------ EXERCISE MATERIALS ------
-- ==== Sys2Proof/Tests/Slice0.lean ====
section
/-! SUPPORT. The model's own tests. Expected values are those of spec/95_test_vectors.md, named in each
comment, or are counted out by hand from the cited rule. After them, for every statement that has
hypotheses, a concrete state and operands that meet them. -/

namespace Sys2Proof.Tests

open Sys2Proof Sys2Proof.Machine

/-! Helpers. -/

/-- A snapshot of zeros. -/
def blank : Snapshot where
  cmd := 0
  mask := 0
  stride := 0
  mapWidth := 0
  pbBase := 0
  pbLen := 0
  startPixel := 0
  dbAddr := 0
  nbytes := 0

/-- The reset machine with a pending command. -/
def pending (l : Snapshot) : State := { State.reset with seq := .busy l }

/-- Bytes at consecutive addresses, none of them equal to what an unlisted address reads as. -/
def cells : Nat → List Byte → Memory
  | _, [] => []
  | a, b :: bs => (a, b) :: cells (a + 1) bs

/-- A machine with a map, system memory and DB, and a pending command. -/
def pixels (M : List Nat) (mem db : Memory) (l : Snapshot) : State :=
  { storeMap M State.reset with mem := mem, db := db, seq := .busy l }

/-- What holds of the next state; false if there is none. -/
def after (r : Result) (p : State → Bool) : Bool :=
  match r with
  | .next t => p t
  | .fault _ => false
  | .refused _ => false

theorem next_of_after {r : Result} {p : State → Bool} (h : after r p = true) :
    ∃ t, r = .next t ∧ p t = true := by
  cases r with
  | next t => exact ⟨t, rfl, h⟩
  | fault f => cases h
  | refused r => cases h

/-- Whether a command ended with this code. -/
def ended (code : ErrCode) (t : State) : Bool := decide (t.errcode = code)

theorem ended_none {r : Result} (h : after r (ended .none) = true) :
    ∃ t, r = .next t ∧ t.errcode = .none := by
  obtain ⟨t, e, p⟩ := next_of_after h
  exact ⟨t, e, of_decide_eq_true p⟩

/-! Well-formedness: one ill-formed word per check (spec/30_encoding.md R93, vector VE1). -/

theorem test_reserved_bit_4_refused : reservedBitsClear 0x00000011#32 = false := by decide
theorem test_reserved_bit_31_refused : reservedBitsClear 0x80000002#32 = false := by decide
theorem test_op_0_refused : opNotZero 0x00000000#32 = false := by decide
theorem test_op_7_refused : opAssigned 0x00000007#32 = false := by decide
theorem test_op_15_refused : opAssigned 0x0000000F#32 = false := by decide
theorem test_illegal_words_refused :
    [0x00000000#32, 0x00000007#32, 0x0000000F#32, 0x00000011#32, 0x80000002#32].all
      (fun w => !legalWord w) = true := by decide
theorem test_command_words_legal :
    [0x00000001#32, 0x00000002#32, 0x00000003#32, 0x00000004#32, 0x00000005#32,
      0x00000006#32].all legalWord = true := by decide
------
------ EXERCISE MATERIALS ------
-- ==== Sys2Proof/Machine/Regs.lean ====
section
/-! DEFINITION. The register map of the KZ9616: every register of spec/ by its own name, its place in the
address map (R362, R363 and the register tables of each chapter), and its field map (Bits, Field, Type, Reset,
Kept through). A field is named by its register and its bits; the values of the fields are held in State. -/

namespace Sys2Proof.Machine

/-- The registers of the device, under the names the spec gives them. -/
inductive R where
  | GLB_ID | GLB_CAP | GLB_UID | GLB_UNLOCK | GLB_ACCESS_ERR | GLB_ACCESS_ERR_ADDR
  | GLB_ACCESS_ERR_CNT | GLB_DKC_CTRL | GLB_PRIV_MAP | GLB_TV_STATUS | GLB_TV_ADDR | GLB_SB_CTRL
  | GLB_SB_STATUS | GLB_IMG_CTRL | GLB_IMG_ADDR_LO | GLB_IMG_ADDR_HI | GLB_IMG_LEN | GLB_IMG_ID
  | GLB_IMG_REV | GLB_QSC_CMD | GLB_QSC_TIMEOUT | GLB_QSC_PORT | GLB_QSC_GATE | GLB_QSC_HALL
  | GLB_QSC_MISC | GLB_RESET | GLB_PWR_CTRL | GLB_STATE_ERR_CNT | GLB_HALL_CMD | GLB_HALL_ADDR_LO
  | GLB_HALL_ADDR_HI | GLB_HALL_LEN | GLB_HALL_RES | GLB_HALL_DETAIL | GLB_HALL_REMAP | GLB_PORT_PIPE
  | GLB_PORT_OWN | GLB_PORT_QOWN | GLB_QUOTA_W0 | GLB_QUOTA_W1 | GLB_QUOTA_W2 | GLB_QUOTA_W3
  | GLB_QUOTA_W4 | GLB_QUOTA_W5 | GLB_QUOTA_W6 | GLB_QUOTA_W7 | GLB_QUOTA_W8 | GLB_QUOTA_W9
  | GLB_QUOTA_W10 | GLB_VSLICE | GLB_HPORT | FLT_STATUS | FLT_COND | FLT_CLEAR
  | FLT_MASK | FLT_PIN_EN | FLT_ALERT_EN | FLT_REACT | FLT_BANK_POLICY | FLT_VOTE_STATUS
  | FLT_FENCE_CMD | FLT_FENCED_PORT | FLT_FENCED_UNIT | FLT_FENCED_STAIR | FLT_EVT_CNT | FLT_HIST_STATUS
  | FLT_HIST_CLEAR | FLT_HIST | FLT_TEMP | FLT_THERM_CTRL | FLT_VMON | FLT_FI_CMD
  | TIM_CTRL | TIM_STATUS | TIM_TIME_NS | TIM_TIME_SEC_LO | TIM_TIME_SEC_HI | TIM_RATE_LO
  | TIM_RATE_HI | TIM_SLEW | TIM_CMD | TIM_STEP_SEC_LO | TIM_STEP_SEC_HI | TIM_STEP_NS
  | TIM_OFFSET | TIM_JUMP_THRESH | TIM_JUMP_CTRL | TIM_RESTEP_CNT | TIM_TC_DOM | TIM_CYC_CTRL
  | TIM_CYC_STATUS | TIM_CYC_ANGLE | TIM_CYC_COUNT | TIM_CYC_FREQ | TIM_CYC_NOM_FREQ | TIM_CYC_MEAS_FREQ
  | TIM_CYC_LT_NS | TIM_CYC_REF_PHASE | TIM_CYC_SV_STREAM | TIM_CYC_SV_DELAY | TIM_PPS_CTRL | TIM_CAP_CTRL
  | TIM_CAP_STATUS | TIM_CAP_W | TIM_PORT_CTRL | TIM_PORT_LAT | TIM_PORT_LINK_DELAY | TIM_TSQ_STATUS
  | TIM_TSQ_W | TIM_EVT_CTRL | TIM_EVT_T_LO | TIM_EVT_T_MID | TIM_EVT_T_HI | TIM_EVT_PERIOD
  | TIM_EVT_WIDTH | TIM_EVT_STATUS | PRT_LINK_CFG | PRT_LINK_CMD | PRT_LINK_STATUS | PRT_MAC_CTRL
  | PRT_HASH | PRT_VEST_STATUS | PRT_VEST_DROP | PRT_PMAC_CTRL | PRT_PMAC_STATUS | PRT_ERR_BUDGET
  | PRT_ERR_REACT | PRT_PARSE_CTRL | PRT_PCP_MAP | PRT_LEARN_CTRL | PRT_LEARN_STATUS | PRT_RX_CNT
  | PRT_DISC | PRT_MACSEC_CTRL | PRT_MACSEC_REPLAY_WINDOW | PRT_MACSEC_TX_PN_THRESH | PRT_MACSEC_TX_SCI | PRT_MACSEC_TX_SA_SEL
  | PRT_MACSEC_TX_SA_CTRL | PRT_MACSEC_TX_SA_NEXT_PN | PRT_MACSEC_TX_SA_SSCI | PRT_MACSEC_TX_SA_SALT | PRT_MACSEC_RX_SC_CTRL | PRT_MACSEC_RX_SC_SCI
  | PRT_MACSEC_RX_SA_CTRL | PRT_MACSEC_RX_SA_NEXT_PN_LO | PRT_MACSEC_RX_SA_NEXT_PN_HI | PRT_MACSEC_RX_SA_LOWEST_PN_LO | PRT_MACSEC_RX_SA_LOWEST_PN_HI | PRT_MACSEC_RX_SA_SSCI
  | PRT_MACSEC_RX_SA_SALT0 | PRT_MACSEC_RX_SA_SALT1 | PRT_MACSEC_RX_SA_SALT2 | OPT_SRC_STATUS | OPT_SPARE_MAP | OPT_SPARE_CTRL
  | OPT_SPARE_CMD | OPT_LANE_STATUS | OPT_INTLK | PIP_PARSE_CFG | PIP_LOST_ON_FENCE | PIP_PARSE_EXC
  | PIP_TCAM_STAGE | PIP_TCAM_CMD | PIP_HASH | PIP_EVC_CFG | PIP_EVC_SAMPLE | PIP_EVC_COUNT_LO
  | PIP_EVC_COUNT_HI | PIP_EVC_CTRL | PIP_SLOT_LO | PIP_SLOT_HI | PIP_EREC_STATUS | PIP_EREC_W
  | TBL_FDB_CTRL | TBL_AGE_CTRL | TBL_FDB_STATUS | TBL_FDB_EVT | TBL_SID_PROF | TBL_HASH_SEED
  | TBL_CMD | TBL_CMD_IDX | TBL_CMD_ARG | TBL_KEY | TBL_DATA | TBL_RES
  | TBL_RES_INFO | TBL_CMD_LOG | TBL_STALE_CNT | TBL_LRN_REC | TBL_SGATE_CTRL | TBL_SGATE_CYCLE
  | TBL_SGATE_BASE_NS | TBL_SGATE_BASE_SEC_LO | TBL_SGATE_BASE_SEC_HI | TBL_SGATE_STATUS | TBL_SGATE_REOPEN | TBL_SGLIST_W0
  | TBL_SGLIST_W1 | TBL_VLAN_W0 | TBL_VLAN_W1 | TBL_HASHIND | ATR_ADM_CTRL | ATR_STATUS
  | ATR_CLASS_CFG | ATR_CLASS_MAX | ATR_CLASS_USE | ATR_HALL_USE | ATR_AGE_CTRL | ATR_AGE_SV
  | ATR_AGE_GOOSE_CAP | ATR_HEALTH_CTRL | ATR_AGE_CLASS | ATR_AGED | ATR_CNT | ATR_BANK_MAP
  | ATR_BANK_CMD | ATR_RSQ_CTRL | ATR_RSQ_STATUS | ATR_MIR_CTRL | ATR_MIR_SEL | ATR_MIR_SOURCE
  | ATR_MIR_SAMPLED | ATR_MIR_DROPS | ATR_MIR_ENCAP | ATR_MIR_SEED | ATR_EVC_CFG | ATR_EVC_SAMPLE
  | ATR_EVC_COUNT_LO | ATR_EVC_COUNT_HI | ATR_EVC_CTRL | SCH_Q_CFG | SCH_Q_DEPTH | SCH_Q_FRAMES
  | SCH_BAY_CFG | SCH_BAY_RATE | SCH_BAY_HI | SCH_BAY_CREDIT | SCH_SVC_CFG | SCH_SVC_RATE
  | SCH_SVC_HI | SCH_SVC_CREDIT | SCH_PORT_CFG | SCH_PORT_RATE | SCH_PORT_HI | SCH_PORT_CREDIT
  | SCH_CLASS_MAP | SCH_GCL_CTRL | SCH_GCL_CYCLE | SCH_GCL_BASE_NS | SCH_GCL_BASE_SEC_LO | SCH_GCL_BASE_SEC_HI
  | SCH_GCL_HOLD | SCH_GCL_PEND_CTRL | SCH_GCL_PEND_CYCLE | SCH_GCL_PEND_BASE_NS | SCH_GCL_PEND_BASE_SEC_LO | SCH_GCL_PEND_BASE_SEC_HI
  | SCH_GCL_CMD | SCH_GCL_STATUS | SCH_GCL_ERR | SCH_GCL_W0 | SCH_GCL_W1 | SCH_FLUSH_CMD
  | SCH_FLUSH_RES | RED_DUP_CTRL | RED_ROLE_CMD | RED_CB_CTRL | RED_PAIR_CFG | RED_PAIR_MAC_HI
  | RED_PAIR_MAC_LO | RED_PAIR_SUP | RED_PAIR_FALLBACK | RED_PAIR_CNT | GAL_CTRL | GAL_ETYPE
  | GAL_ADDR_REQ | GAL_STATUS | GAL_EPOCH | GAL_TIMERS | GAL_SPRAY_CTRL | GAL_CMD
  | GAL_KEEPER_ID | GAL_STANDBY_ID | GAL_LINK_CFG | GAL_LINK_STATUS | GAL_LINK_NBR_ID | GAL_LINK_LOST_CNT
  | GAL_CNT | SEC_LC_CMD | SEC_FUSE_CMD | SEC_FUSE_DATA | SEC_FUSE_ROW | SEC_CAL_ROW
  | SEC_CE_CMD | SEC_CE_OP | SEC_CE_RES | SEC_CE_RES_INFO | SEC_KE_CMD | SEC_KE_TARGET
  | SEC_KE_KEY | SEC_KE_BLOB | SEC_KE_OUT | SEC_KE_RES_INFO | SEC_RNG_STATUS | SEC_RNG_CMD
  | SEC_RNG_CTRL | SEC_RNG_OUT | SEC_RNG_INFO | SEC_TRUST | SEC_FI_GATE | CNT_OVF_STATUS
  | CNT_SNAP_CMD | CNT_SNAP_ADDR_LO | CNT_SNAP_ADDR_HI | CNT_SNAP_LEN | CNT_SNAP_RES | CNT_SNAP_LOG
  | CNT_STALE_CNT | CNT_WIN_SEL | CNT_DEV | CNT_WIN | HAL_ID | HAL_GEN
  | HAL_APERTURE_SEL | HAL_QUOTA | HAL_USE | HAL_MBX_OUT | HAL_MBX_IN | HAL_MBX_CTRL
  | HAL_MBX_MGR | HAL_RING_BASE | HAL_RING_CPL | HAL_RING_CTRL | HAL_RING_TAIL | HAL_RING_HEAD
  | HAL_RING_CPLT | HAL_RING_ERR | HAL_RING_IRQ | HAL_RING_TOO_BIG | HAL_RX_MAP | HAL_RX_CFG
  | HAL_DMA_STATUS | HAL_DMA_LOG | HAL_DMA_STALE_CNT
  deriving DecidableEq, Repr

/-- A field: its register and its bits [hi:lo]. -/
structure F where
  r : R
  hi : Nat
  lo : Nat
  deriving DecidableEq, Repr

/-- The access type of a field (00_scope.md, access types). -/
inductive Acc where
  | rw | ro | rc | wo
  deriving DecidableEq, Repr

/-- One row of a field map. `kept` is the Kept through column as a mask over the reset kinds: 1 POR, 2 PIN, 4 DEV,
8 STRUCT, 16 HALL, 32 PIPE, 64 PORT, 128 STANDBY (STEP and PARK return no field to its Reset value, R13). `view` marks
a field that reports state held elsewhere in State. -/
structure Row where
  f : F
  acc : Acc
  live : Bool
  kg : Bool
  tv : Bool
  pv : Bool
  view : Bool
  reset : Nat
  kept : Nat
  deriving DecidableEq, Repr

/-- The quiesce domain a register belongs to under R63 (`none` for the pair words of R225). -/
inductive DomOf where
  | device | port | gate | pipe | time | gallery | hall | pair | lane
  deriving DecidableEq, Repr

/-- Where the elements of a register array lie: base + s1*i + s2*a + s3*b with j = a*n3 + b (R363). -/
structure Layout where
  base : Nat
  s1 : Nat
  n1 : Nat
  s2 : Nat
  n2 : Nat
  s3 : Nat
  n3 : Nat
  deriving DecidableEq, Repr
------
WHAT YOU NEED TO DO:
When you reach the line with "-- ==== Sys2Proof/Tests/Slice0.lean" in the records above, start writing out lines exactly, and stop once the line with "nbytes := 0" has been written; include nothing else.

TASK RESPONSE:
-- ==== Sys2Proof/Tests/Slice0.lean ====
section
/-! SUPPORT. The model's own tests. Expected values are those of spec/95_test_vectors.md, named in each
comment, or are counted out by hand from the cited rule. After them, for every statement that has
hypotheses, a concrete state and operands that meet them. -/

namespace Sys2Proof.Tests

open Sys2Proof Sys2Proof.Machine

/-! Helpers. -/

/-- A snapshot of zeros. -/
def blank : Snapshot where
  cmd := 0
  mask := 0
  stride := 0
  mapWidth := 0
  pbBase := 0
  pbLen := 0
  startPixel := 0
  dbAddr := 0
  nbytes := 0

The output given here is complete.